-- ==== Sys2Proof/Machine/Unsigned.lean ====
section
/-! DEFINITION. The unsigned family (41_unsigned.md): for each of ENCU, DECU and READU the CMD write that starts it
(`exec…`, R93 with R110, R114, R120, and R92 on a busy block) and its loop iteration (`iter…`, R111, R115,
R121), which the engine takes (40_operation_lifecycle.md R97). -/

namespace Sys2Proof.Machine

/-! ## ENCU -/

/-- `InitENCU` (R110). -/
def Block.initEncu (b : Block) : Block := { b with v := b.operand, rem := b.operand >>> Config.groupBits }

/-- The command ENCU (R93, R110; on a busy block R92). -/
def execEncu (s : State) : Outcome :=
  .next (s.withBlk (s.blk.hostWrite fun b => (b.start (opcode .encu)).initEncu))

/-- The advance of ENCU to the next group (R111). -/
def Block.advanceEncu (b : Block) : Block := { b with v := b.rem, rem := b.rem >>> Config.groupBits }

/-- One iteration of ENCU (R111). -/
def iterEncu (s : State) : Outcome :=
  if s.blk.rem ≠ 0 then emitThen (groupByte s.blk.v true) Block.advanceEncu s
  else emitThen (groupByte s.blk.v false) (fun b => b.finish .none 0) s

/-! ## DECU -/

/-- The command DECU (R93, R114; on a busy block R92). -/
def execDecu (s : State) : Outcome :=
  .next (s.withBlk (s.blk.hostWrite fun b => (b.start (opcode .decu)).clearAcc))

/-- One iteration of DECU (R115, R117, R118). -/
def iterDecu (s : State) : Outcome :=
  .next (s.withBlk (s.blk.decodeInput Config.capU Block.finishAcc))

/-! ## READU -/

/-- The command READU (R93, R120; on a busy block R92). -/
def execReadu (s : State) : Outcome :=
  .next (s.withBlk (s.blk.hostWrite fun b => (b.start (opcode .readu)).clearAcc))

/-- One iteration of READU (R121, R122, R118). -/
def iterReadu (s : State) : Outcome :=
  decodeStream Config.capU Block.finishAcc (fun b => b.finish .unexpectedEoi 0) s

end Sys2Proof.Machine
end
--------------------------------
YOUR ASSIGNMENT:
From the entries above, tally the lines that contain the string "emitThen". Report the total and nothing more.

SOLUTION BELOW:
2